Method the most according to claim 3, it is characterised in that step (3) specifically includes following sub-step:

(3-1) to user's score data collection, according to the number of user that this user's score data is concentrated article be evaluated, use The score value of these article is asked for the popularity degree of its article by family；

(3-2) the prediction score value of article is compared by user with controlling threshold value, above or equal to controlling the pre-of threshold value The popularity degree of the article that test and appraisal score value is corresponding is ranked up, to obtain final ranking results.

Method the most according to claim 4, it is characterised in that obtain the process of the popularity degree of article in step (3-1) It is represented by

Wherein rank_PopularityI () represents the method using the sequence of article popularity degree,Represent For all users gather each user u in U, there is user u score value R (u, number i) to article i.

rank_{ReversePrediction}(i)=R^*(u,i)

Wherein rank_{ReversePrediction}I () represents the method using prediction score value inverted order, this prediction score value can represent article Popularity degree.

Wherein have

rank_{AverageRating}(i): represent the method using the sequence of article average score value.

rank_{AbsoluteLikeability}(i)=| U_H(i)|

Wherein U_H(i)=and u ∈ U (i) | R (u, i) >=T_H}

rank_{AbsoluteLikeability}I (): table UH (showing i) uses the absolute pouplarity of article, u ∈ U (i) | R (u, i) >=T_H} Represent that the score value that article i is beaten by user u is more than threshold value T_HQuantity.

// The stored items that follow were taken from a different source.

/-- A grant reads no more than the buffer has room for (R143). -/
theorem granted_ringsBounded (h : d.RingsBounded) (hreq : d.requests r = true) (hc : d.channel = none) :
    ({ d with channel := some (d.readFor r) } : Device).RingsBounded := fun q => by
  obtain ⟨ht, hp, ha, hn, hs⟩ := h q
  rw [inFlightCount_of_idle hc] at hn
  rw [inFlightCount_of_read (op := d.readFor r) rfl]
  by_cases hq : r = q
  · subst hq
    simp only [Device.requests, Bool.and_eq_true, beq_iff_eq] at hreq
    obtain ⟨⟨⟨-, hactive⟩, -⟩, -⟩ := hreq
    have hcount : d.rings[r].grantCount ≤ bufferDepth - d.rings[r].buf.length :=
      (min_le_left _ _).trans (min_le_left _ _)
    refine ⟨ht, hp, ha, ?_, fun hq => absurd hactive hq⟩
    simp only [Device.readFor, decide_true, Bool.not_false, Bool.and_self, if_true]
    omega
  · have hzero : (if (d.readFor r).ring = q && !(d.readFor r).discard then (d.readFor r).count else 0) = 0 :=
      if_neg (by simp [Device.readFor, hq])
    rw [hzero]
    exact ⟨ht, hp, ha, hn, fun hq => ⟨(hs hq).1, rfl⟩⟩

/-- A ring configured anew has no read in flight, for it was DISABLED (R137). -/
theorem configured_ringsBounded {record : RawRecord} (h : d.RingsBounded) (hok : configureRingOk record = true)
    (hs : d.rings[ringNumberOf record].state = .disabled) :
    (d.setRing (ringNumberOf record) (configuredRing record)).RingsBounded := by
  obtain ⟨-, -, -, -, hidle⟩ := h (ringNumberOf record)
  obtain ⟨-, hnone⟩ := hidle (by rw [hs]; decide)
  have hsize : 0 < (halfAt record 8).toNat := by
    simp only [configureRingOk, Bool.and_eq_true] at hok
    obtain ⟨⟨⟨⟨-, hring⟩, -⟩, -⟩, -⟩ := hok
    exact Nat.lt_of_lt_of_le (by decide) (isRingSize_ge hring)
  exact setRing_idle_ringsBounded h hnone (within_of_empty hsize hsize rfl)

/-- The end of a ring reset finds nothing fetched (R151). -/
theorem restarted_ringsBounded (h : d.RingsBounded) (st : RingState) (cause : FaultCause)
    (hs : d.rings[r].state = .resetting) :
    (d.setRing r { d.rings[r] with tail := 0, producer := 0, state := st, cause := cause }).RingsBounded := by
  obtain ⟨ht, -, -, -, hidle⟩ := h r
  obtain ⟨hbuf, hnone⟩ := hidle (by rw [hs]; decide)
  have hsize : 0 < d.rings[r].size := by omega
  exact setRing_idle_ringsBounded h hnone (within_of_empty hsize hsize hbuf)

/-- A good bootstrap block gives ring 0 a size (R178). -/
theorem booted_ringsBounded {b : BootBlock} (h : d.RingsBounded) (hb : bootBlockOk b = true) :
    (d.bootSucceeds b).RingsBounded := by
  obtain ⟨-, -, -, hroom, -⟩ := h 0
  have hsize : 0 < (halfAt b 16).toNat := by
    simp only [bootBlockOk, Bool.and_eq_true, decide_eq_true_eq] at hb
    obtain ⟨⟨⟨⟨⟨⟨⟨-, hmin⟩, -⟩, -⟩, -⟩, -⟩, -⟩, -⟩ := hb
    omega
  have hring : (d.setRing 0 (bootRing b d.rings[(0 : RingId)])).RingsBounded :=
    setRing_ringsBounded h
      ⟨hsize, hsize, Nat.zero_le _, (Nat.add_le_add_right (Nat.zero_le _) _).trans hroom, fun hq => absurd rfl hq⟩
  exact hring

/-- The halt drops every buffer and the read in flight (R146, R184). -/
theorem halted_ringsBounded (h : d.RingsBounded) (reason : HReason) : (d.halt reason).RingsBounded := fun q => by
  change (d.halt reason).rings[q].Within ((d.halt reason).inFlightCount q)
  obtain ⟨ht, hp, -⟩ := h q
  rw [inFlightCount_halt]
  have hring : (d.halt reason).rings[q] = { d.rings[q] with buf := [] } := by simp [Device.halt]
  rw [hring]
  exact within_of_empty ht hp rfl
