-- ==== Sys2Proof/Machine/Tasks.lean ====
section
/-! DEFINITION. The fault log (R237) and the tasks: handles, slots, placement, completion, breaks (R169 to R191). -/

namespace Sys2Proof.Machine

/-! ## Fault log (R237) -/

/-- The content of a fault-log record. -/
structure LogRec where
  time : Nat
  kind : Nat
  cause : Nat
  detail : Nat
  cause2 : Nat
  core : Nat
  pos : Nat
  lane : Nat
  pc : DWord
  addr : DWord
  handle : DWord
  ctx : Nat
  cls : Nat
  target : Nat
deriving DecidableEq, Repr

/-- The 64 bytes of a record. -/
def LogRec.bytes (r : LogRec) : List Byte :=
  bytesLE 8 r.time ++ bytesLE 1 r.kind ++ bytesLE 1 r.cause ++ bytesLE 1 r.detail ++ bytesLE 1 r.cause2 ++ bytesLE 2 r.core
    ++ bytesLE 1 r.pos ++ bytesLE 1 r.lane ++ bytesLE 8 r.pc.toNat ++ bytesLE 8 r.addr.toNat ++ bytesLE 8 r.handle.toNat
    ++ bytesLE 2 (r.ctx * 2 ^ 13 + r.cls * 2 ^ 10) ++ bytesLE 2 (r.target / 16 * 2 ^ 12 + r.target % 16) ++ List.replicate 20 0

/-- Write a record in a context's log (R237): record, then PROD, or LOST when the log is full; Estuary is notified. PROD, CONS and LOST are read from the home copy, before
any recall, and an EMPTY context has no log, so the record is lost (log 53). -/
def State.logRecord (s : State) (r : LogRec) : State :=
  let base := s.descOf r.ctx 4
  let prod := readNum s.mem.home base 8
  let cons := readNum s.mem.home (base + 8) 8
  if (getKey Context.n r.ctx s.ctl.ctxs).all fun c => c.state == .empty then s
  else if (prod + 2 ^ 64 - cons) % 2 ^ 64 < 4095 then
    let s1 := (s.homeWrite (base + 0x40 * (1 + prod % 4095)) r.bytes).homeWrite base (bytesLE 8 (prod + 1))
    { s1 with notices := s1.notices + 1 }
  else s.homeWrite (base + 16) (bytesLE 8 (satAdd 64 (readNum s.mem.home (base + 16) 8) 1))

/-! ## Access tables of the management target (R268, R270, R271) -/

/-- The management target grants an agent class of context 0 an access to n bytes of the register space (R268, R270): 3 Estuary, 4 the host. -/
def State.mgmtGranted (s : State) (cls off n : Nat) (write : Bool) : Bool := s.grants.any fun g =>
  (match g.ctx with | some c => c == 0 | none => true) && (match g.cls with | some k => k == cls | none => true)
    && (match g.target with | some t => t == 64 | none => true)
    && decide (g.lo ≤ off) && decide (off + n ≤ g.hi) && (if write then g.write else g.read)

/-- A refused access of the host or of firmware is logged in the log of context 0 (R236, R271). -/
def State.logHost (s : State) (cls die addr target : Nat) : State :=
  s.logRecord ⟨s.tideOf die, 3, 3, 4, 0, 0xFFFF, 0, 0, 0, BitVec.ofNat 64 addr, 0, 0, cls, target⟩

/-- Estuary writes n bytes of the register space, with effect `f`, under its access table (R127, R178, R215, R268, R271); a refused access is logged, and faults
on the management core, of which the spec gives no state. -/
def State.estuary (s : State) (off n : Nat) (f : State → State) : State := if s.mgmtGranted 3 off n true then f s else s.logHost 3 12 off 64

/-- The task a warp runs, as a record names it (R237); 0 for a kernel warp or one that is gone. -/
def State.taskOf (s : State) (uid : Nat) : DWord := match s.warpOf uid with
  | some w => w.task.getD 0
  | none => 0

/-! ## Handles (R171, R172) -/

/-- One bit of the CRC-16 of R172. -/
def crcBit (c : Nat) : Nat := if c.testBit 15 then Nat.xor (c * 2 % 65536) 0x1021 else c * 2 % 65536
/-- CRC-16 over bytes, most significant byte first: polynomial 0x1021, initial value 0xFFFF. -/
def crc16 (bs : List Nat) : Nat :=
  bs.foldl (fun c b => (List.range 8).foldl (fun c _ => crcBit c) (Nat.xor c (b * 256))) 0xFFFF

/-- Bits [63:16] of a handle as six bytes, the most significant first. -/
def handleBytes (top : Nat) : List Nat := [bitsAt top 40 8, bitsAt top 32 8, bitsAt top 24 8, bitsAt top 16 8, bitsAt top 8 8, bitsAt top 0 8]

/-- The handle of a home slot (R171). -/
def mkHandle (core idx : Nat) (ctx : BitVec 3) (gen : BitVec 23) : DWord :=
  let top := 2 ^ 46 + core / 24 * 2 ^ 43 + core % 24 * 2 ^ 38 + idx * 2 ^ 26 + ctx.toNat * 2 ^ 23 + gen.toNat
  BitVec.ofNat 64 (top * 65536 + crc16 (handleBytes top))

/-- The home core a handle names. -/
def handleCore (h : DWord) : Nat := 24 * bitsAt h.toNat 59 3 + bitsAt h.toNat 54 5
/-- The home slot a handle names. -/
def handleSlot (h : DWord) : Nat := bitsAt h.toNat 42 12
/-- The context a handle names. -/
def handleCtx (h : DWord) : BitVec 3 := BitVec.ofNat 3 (bitsAt h.toNat 39 3)
/-- The generation a handle names. -/
def handleGen (h : DWord) : BitVec 23 := BitVec.ofNat 23 (bitsAt h.toNat 16 23)

/-- True of the slot a core, context and index name. -/
def Slot.isAt (x : Slot) (core : Nat) (ctx : BitVec 3) (idx : Nat) : Bool := x.core == core && x.ctx == ctx && x.idx == idx

/-- The home slot a handle names, whatever its generation. -/
def State.slotOf (s : State) (h : DWord) : Option Slot :=
  s.tasks.slots.find? fun x => x.isAt (handleCore h) (handleCtx h) (handleSlot h)

/-- Apply `f` to the home slot a handle names. -/
def State.mapSlot (s : State) (h : DWord) (f : Slot → Slot) : State :=
  { s with tasks := { s.tasks with
    slots := updWhere (fun x => x.isAt (handleCore h) (handleCtx h) (handleSlot h)) f s.tasks.slots } }

/-- The check of R172 for a warp of context `ctx`. -/
def State.handleOk (s : State) (ctx : BitVec 3) (h : DWord) : Bool :=
  bitsAt h.toNat 62 2 == 1 && crc16 (handleBytes (h.toNat / 65536)) == h.toNat % 65536 && handleCtx h == ctx
    && decide (bitsAt h.toNat 54 5 < 24)
    && (match s.slotOf h with
      | some x => x.home && x.state != .free && x.gen == handleGen h && !x.dropped
      | none => false)

/-- True of a final state (R174). -/
def SlotState.final : SlotState → Bool
  | .resolved => true
  | .broken => true
  | _ => false

/-! ## Slots (R173 to R175) -/

/-- True when slot `idx` of a core and context is FREE. -/
def State.slotFree (s : State) (core : Nat) (ctx : BitVec 3) (idx : Nat) : Bool :=
  !s.tasks.slots.any fun x => x.isAt core ctx idx && x.state != .free

/-- The home slot of a handle that is still the handle's: its generation has not passed. -/
def State.liveSlot (s : State) (h : DWord) : Option Slot := (s.slotOf h).filter fun x => x.home && x.state != .free && x.gen == handleGen h

/-- The number of FREE slots of a core and context. -/
def State.freeSlots (s : State) (core : Nat) (ctx : BitVec 3) : Nat :=
  4096 - (s.tasks.slots.filter fun x => x.core == core && x.ctx == ctx && x.state != .free).length

/-- The lowest FREE slot. -/
def State.lowestSlot (s : State) (core : Nat) (ctx : BitVec 3) : Option Nat := (List.range 4096).find? fun i => s.slotFree core ctx i

/-- The generation of a slot (0 until its first release, log 6). -/
def State.slotGen (s : State) (core : Nat) (ctx : BitVec 3) (idx : Nat) : BitVec 23 :=
  match s.tasks.slots.find? fun x => x.isAt core ctx idx with
  | some x => x.gen
  | none => 0

/-- Put a slot record. -/
def State.putSlot (s : State) (x : Slot) : State :=
  { s with tasks := { s.tasks with slots := x :: s.tasks.slots.filter fun y => !y.isAt x.core x.ctx x.idx } }
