-- ==== Sys2Proof/Machine/Operands.lean ====
section
/-! DEFINITION. Operand forms: the second source of a register or immediate form (R245), pairs (R61), effective addresses of global, scratchpad
and cluster-window accesses and their checks (R113 to R116, R125, R129), and data blocks (R249, R360). -/

namespace Sys2Proof.Machine

/-- A second source: a register, or the literal of an immediate form (R245). -/
inductive Src where
  | reg (r : Reg)
  | imm (x : DWord)
deriving DecidableEq, Repr

/-- The 32-bit source as a register value: an immediate counts as U (R57). -/
def Src.val (s : State) : Src → VReg
  | .reg r => s.reg r
  | .imm x => .u (loWord x)

/-- The 64-bit value lane l reads from a source. -/
def Src.pair (s : State) (l : Nat) : Src → DWord
  | .reg r => s.rdPair r l
  | .imm x => x

/-- True when the 64-bit source is U in both halves. -/
def Src.pairU (s : State) : Src → Bool
  | .reg r => (s.reg r).isU && (s.reg (r + 1)).isU
  | .imm _ => true

/-- The registers a 32-bit source names. -/
def Src.names : Src → List Reg
  | .reg r => [r]
  | .imm _ => []

/-- The registers a 64-bit source names. -/
def Src.pairNames : Src → List Reg
  | .reg r => [r, r + 1]
  | .imm _ => []

/-- A pair's two registers. -/
def pairRegs (r : Reg) : List Reg := [r, r + 1]

/-- True when both halves of a pair are U. -/
def State.pairU (s : State) (r : Reg) : Bool := (s.reg r).isU && (s.reg (r + 1)).isU

/-! ## Sizes of memory operands (R249) -/

/-- Bytes per lane of a size code: 000 4, 001 1 (Z8), 010 1 (S8), 011 2 (Z16), 100 2 (S16), 101 8 (D), 110 16 (Q). -/
def szBytes (sz : BitVec 3) : Nat := match sz.toNat with
  | 0 => 4
  | 1 => 1
  | 2 => 1
  | 3 => 2
  | 4 => 2
  | 5 => 8
  | _ => 16

/-- True of a sign-extending size code. -/
def szSigned (sz : BitVec 3) : Bool := sz == 2 || sz == 4

/-- Registers of a data block of `n` bytes. -/
def blockRegs (n : Nat) : Nat := if n ≤ 4 then 1 else n / 4

/-- The number a block of registers holds in lane l, low register first. -/
def State.rdBlock (s : State) (r : Reg) (n l : Nat) : Nat :=
  (List.range (blockRegs n)).foldl (fun t i => t + (s.rd (r + BitVec.ofNat 6 i) l).toNat * 2 ^ (32 * i)) 0

/-! ## Effective addresses -/

/-- The global effective address of lane l (R113): the pair plus the signed immediate, modulo 2^64. -/
def State.globalEa (s : State) (a : Reg) (off : Word) (l : Nat) : DWord := s.rdPair a l + sext64 off

/-- The scratchpad effective address of lane l (R114). -/
def State.spadEa (s : State) (a : Reg) (off : Word) (l : Nat) : Word := s.rd a l + off

/-- What an access needs of its page (R125). -/
structure Need where
  read : Bool
  write : Bool
deriving DecidableEq, Repr

/-- The fault of one lane of an access: lane, cause, detail, aux, address. -/
structure LaneFault where
  lane : Nat
  cause : Nat
  detail : Nat
  aux : Nat
  addr : DWord
deriving DecidableEq, Repr

/-- Translate and check one lane's global address (R125, R129): the place and the page's CP, or the fault. -/
def State.globalLane (s : State) (core : Nat) (ctx : BitVec 3) (need : Need) (l : Nat) (ea : DWord) : Except LaneFault (Nat × BitVec 2) :=
  match s.xlate core ctx ea.toNat with
  | .bad d lv => .error ⟨l, 2, d, lv, ea⟩
  | .ok pa e =>
    if (need.read && !leafRead e) || (need.write && !leafWrite e) then .error ⟨l, 3, 1, 0, ea⟩ else .ok (pa, leafCp e)

/-- Check one lane's scratchpad address in a workgroup (R114): its place, or the fault. -/
def spadLane (g : Workgroup) (l : Nat) (ea : Word) : Except LaneFault Nat :=
  match spadPlace g.arrays.length ea.toNat with
  | some (j, off) => .ok (spadCell g.core (g.arrays.getD j 0) off)
  | none => .error ⟨l, 3, 2, 0, ea.setWidth 64⟩

/-- The first fault of a list of lane checks, in lane order (R226). -/
def firstFault {α : Type} (xs : List (Except LaneFault α)) : Option LaneFault :=
  xs.findSome? fun x => match x with | .error e => some e | .ok _ => none

/-- The lowest active lane whose address is misaligned (R116). -/
def misaligned (act : Mask) (n : Nat) (ea : Nat → Nat) : Option Nat := (maskLanes act).find? fun l => ea l % n != 0

end Sys2Proof.Machine
end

rank_{RelativeLikeability}(i)=| U_H(i)/U(i)|

Wherein rank_{RelativeLikeability}I () table U shows H thing (i) product/U phase (i to) pouplarity,

Or be expressed as

10. according to the method described in any one in claim 5 to 9, it is characterised in that step (3-2) specifically use with Lower formula:

Wherein, rank_x(i,T_R) represent the function using control threshold value TR that article i is ranked up, rank_xI () represents upper article Popularity degree, T_maxRepresent the upper limit (such as in the scoring system of 5 points of systems, this value is equal to 5) of score value, control threshold value T_R∈[T_H,T_max], rank_StandardI () is the sort method of existing standard, and have:

rank_Standard(I)=R^*(u,i)^-1。